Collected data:
╔══
/-- One second has passed since the latest sample of SEAL (R25). -/
def sealSampleDue (s : Vol) : Bool :=
  match s.bak.sealTick with
  | some t => decide (64 ≤ (s.bak.count - t).toNat)
  | none => true

/-- SEAL_SAMPLE: a change of level is accepted after 3 consecutive equal samples. -/
def sealSample (nv : Nv) (isOpen : Bool) (s : Vol) : Vol :=
  if s.bak.power.state == .off || s.bak.power.state == .keep || !sealSampleDue s then s
  else
    let s := { s with bak.sealTick := some s.bak.count }
    if isOpen == s.bak.sealOpen then { s with bak.sealCand := isOpen, bak.sealRun := 0 }
    else
      let run := if s.bak.sealCand == isOpen then s.bak.sealRun + 1 else 1
      if run < 3 then { s with bak.sealCand := isOpen, bak.sealRun := run }
      else
        acceptSeal nv isOpen { s with bak.sealCand := isOpen, bak.sealRun := 0 }

def execSealSample (isOpen : Bool) (s : State) : Host.Outcome State Fault Refusal :=
  .next (s.up (sealSample s.nv isOpen s.vol))

end Sys2Proof.Machine
end

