-- ==== Sys2Proof/Machine/Core.lean ====
section
/-! DEFINITION. The machine as the host sees it. -/

def Sys2Proof.core : Host.Core :=
  { State := Sys2Proof.Machine.State
    Fault := Sys2Proof.Machine.Fault
    Refusal := Sys2Proof.Machine.Refusal
    step := Sys2Proof.Machine.step
    reset := Sys2Proof.Machine.State.reset }
end

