/-- R92, R140 to R142, R151 to R153, R157, R257: a crossing of an armed chain and an edge of an open slot go to their lane;
the end of a cell's cycle frees the cell and puts its stamp in the queue; the marker of a wrap carries the count of wraps. -/
def Obligations.CrossingsBecomeStamps : Prop :=
  ∀ s : State,
    (∀ (k : Fin 6) source t, k.val < 4 → roundFires s.vol = true → s.vol.work.te.powered = true →
      s.vol.work.fe.round.lostLock = false →
      (eset s.vol k.val).port = some source → (eset s.vol k.val).armedAt ≠ none → (eset s.vol k.val).gated = false →
      (eset s.vol k.val).closed = false → (eset s.vol k.val).crossings < 63 →
      t + 3356 ≤ ((lane s.vol k.val).epoch + windowEnd s.vol (eset s.vol k.val)) * 65536 →
      exec (.risingCrossing k source false t) s =
        .next (s.up (putLane k.val (presentEdge k.val source false t (lane s.vol k.val)) false
          { s.vol with
            work.te.coarse := max s.vol.work.te.coarse (t / 65536)
            work.fe.sets := vset s.vol.work.fe.sets k.val
              { eset s.vol k.val with crossings := (eset s.vol k.val).crossings + 1, endedAt := none } }))) ∧
    (∀ (k : Fin 6) (n : Fin 16) t, 4 ≤ k.val → s.vol.work.aux.isOpen = true → s.vol.work.aux.closing = none →
      s.vol.work.te.powered = true → finLane n.val = k.val → s.vol.work.aux.interval = false → n.val < 4 →
      finMode (th s.vol 9) n.val ≠ 0 → s.vol.work.aux.live.contains n.val = true → (vget s.vol.work.aux.sensors n.val).pol = 0 →
      (vget s.vol.work.aux.sensors n.val).presc = 0 →
      (lane s.vol k.val).epoch * 65536 ≤ t → t + 3356 ≤ ((lane s.vol k.val).epoch + slotCloseT s.vol) * 65536 →
      ∃ u, exec (.risingCrossing k n false t) s = .next u ∧ u.nv = s.nv ∧
        lane u.vol k.val = presentEdge k.val n false t (lane s.vol k.val)) ∧
    (∀ (k : Fin 6) (i : Fin 4) t v j tau, k.val < 4 → (vget (lane s.vol k.val).cells i.val).job = some j →
      j.armed = true → s.vol.work.fe.round.lostLock = false → cycleEnds (lane s.vol k.val) j t = true →
      chargeTime (linTable s.nv k.val i.val) (16 * v.toNat) (vget (lane s.vol k.val).cells i.val) = some tau →
      (lane s.vol k.val).queue.length < 512 →
      ∃ u, exec (.cellCycleEnd k i t v j.cstop) s = .next u ∧ u.nv = s.nv ∧
        (vget (lane u.vol k.val).cells i.val).job = none ∧ (vget (lane u.vol k.val).cells i.val).freeSince = t ∧
        let x := stampUnits (((j.cstop : Int) - (lane s.vol k.val).epoch) * 65536 - tau)
        stampWord j.source.val (b2n j.gap) 0 (b2n j.falling) (b2n (decide (2 ^ 40 ≤ x))) (x / 4096) x ∈
          (lane u.vol k.val).queue) ∧
    (∀ k : Fin 6, 4 ≤ k.val → s.vol.work.aux.isOpen = true →
      (∀ i : Nat, i < 4 → ∀ j, (vget (lane s.vol k.val).cells i).job = some j → j.armed = true →
        ((lane s.vol k.val).epoch + ((lane s.vol k.val).wraps + 1) * 2 ^ 28) * 65536 ≤ j.t) →
      ∃ u, exec (.epochMarker k) s = .next u ∧ (lane u.vol k.val).wraps = (lane s.vol k.val).wraps + 1 ∧
        (lane u.vol k.val).queue.getLast? = some (stampWord 0 0 1 0 1 ((lane s.vol k.val).wraps + 1) 0) ∧
        u.vol.ret = s.vol.ret ∧ u.nv = s.nv)

/-- R146 to R150: an accepted settle run, the mean of eight measurements, moves the coefficients a quarter of the way to what it
measured and a rejected one leaves them and counts; the start-up calibration gives a cell the mean of its sixteen; on an AUX
lane the rotation begins the run of the next cell. -/
def Obligations.CalibrationRunsMoveTheCoefficients : Prop :=
  ∀ s : State,
    (∀ (k : Fin 6) (i : Fin 4) t (mT m2T : List (BitVec 12)), s.vol.work.te.powered = true →
      mT.length = 8 → m2T.length = 8 → (vget (lane s.vol k.val).cells i.val).out = false →
      (vget (lane s.vol k.val).cells i.val).calibrating = true → referenceLoop s.vol = false ∨ 4 ≤ k.val →
      (runRejected (vget (lane s.vol k.val).cells i.val) false (meanCode mT) (meanCode m2T) = false →
        ∃ u, exec (.calRunDone k i t ⟨mT, m2T⟩) s = .next u ∧ u.nv = s.nv ∧
          let c := vget (lane s.vol k.val).cells i.val
          let d := vget (lane u.vol k.val).cells i.val
          d.vT = ofInt 16 ((c.vT.toNat : Int) + roundUp ((meanCode mT : Int) - c.vT.toNat) 4) ∧
            d.v2T = ofInt 16 ((c.v2T.toNat : Int) + roundUp ((meanCode m2T : Int) - c.v2T.toNat) 4) ∧
            d.rejects = 0 ∧ d.calibrating = false ∧ d.freeSince = t * 65536 ∧
            (lane u.vol k.val).calFail = (lane s.vol k.val).calFail) ∧
      (runRejected (vget (lane s.vol k.val).cells i.val) false (meanCode mT) (meanCode m2T) = true →
        ∃ u, exec (.calRunDone k i t ⟨mT, m2T⟩) s = .next u ∧ u.nv = s.nv ∧
          let c := vget (lane s.vol k.val).cells i.val
          let d := vget (lane u.vol k.val).cells i.val
          d.vT = c.vT ∧ d.v2T = c.v2T ∧ d.rejects = c.rejects + 1 ∧ d.calibrating = false ∧
            (lane u.vol k.val).calFail = satInc (lane s.vol k.val).calFail)) ∧
    (∀ m : Vector (Vector CalCodes 4) 6, s.vol.work.te.powered = true → s.vol.work.te.calibrated = false →
      (∀ k i : Nat, k < 6 → i < 4 → (vget (vget m k) i).ofT.length = 16 ∧ (vget (vget m k) i).of2T.length = 16) →
      ∃ u, exec (.startupCalibration m) s = .next u ∧ u.nv = s.nv ∧ u.vol.work.te.calibrated = true ∧
        ∀ k i : Nat, k < 6 → i < 4 →
          let mT := meanCode (vget (vget m k) i).ofT
          let m2T := meanCode (vget (vget m k) i).of2T
          runRejected (vget (lane s.vol k).cells i) true mT m2T = false →
          (vget (lane u.vol k).cells i).vT = BitVec.ofNat 16 mT ∧ (vget (lane u.vol k).cells i).v2T = BitVec.ofNat 16 m2T ∧
            (vget (lane u.vol k).cells i).out = false) ∧
    ∀ (k : Fin 6) (i : Fin 4) t, 4 ≤ k.val → i.val = (lane s.vol k.val).recals % 4 → s.vol.work.aux.isOpen = true →
      s.vol.work.aux.closing = none →
      (lane s.vol k.val).epoch + ((lane s.vol k.val).recals + 1) * 2 ^ 25 ≤ t →
      (vget (lane s.vol k.val).cells i.val).out = false →
      exec (.auxCellRecal k i t) s =
        .next { s with
          vol.work.te.coarse := max s.vol.work.te.coarse t
          vol.work.te.lanes := vset s.vol.work.te.lanes k.val
            { lane s.vol k.val with
              recals := (lane s.vol k.val).recals + 1
              cells := vset (lane s.vol k.val).cells i.val
                { vget (lane s.vol k.val).cells i.val with calibrating := true } } }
╚══
**WORK INSTRUCTION**
Exactly as they stand, please print the lines from the first line of the records above down to the line that includes "(eset s.vol k.val).closed", both of those included and no others.

**SOLUTION TO THE PROBLEM**
/-- One second has passed since the latest sample of SEAL (R25). -/
def sealSampleDue (s : Vol) : Bool :=
  match s.bak.sealTick with
  | some t => decide (64 ≤ (s.bak.count - t).toNat)
  | none => true

/-- SEAL_SAMPLE: a change of level is accepted after 3 consecutive equal samples. -/
def sealSample (nv : Nv) (isOpen : Bool) (s : Vol) : Vol :=
  if s.bak.power.state == .off || s.bak.power.state == .keep || !sealSampleDue s then s
  else
    let s := { s with bak.sealTick := some s.bak.count }
    if isOpen == s.bak.sealOpen then { s with bak.sealCand := isOpen, bak.sealRun := 0 }
    else
      let run := if s.bak.sealCand == isOpen then s.bak.sealRun + 1 else 1
      if run < 3 then { s with bak.sealCand := isOpen, bak.sealRun := run }
      else
        acceptSeal nv isOpen { s with bak.sealCand := isOpen, bak.sealRun := 0 }

def execSealSample (isOpen : Bool) (s : State) : Host.Outcome State Fault Refusal :=
  .next (s.up (sealSample s.nv isOpen s.vol))

end Sys2Proof.Machine
end

-- ==== Sys2Proof/Machine/Core.lean ====
section
/-! DEFINITION. The machine as the host sees it. -/

def Sys2Proof.core : Host.Core :=
  { State := Sys2Proof.Machine.State
    Fault := Sys2Proof.Machine.Fault
    Refusal := Sys2Proof.Machine.Refusal
    step := Sys2Proof.Machine.step
    reset := Sys2Proof.Machine.State.reset }
end

/-- R92, R140 to R142, R151 to R153, R157, R257: a crossing of an armed chain and an edge of an open slot go to their lane;
the end of a cell's cycle frees the cell and puts its stamp in the queue; the marker of a wrap carries the count of wraps. -/
def Obligations.CrossingsBecomeStamps : Prop :=
  ∀ s : State,
    (∀ (k : Fin 6) source t, k.val < 4 → roundFires s.vol = true → s.vol.work.te.powered = true →
      s.vol.work.fe.round.lostLock = false →
      (eset s.vol k.val).port = some source → (eset s.vol k.val).armedAt ≠ none → (eset s.vol k.val).gated = false →
      (eset s.vol k.val).closed = false → (eset s.vol k.val).crossings < 63 →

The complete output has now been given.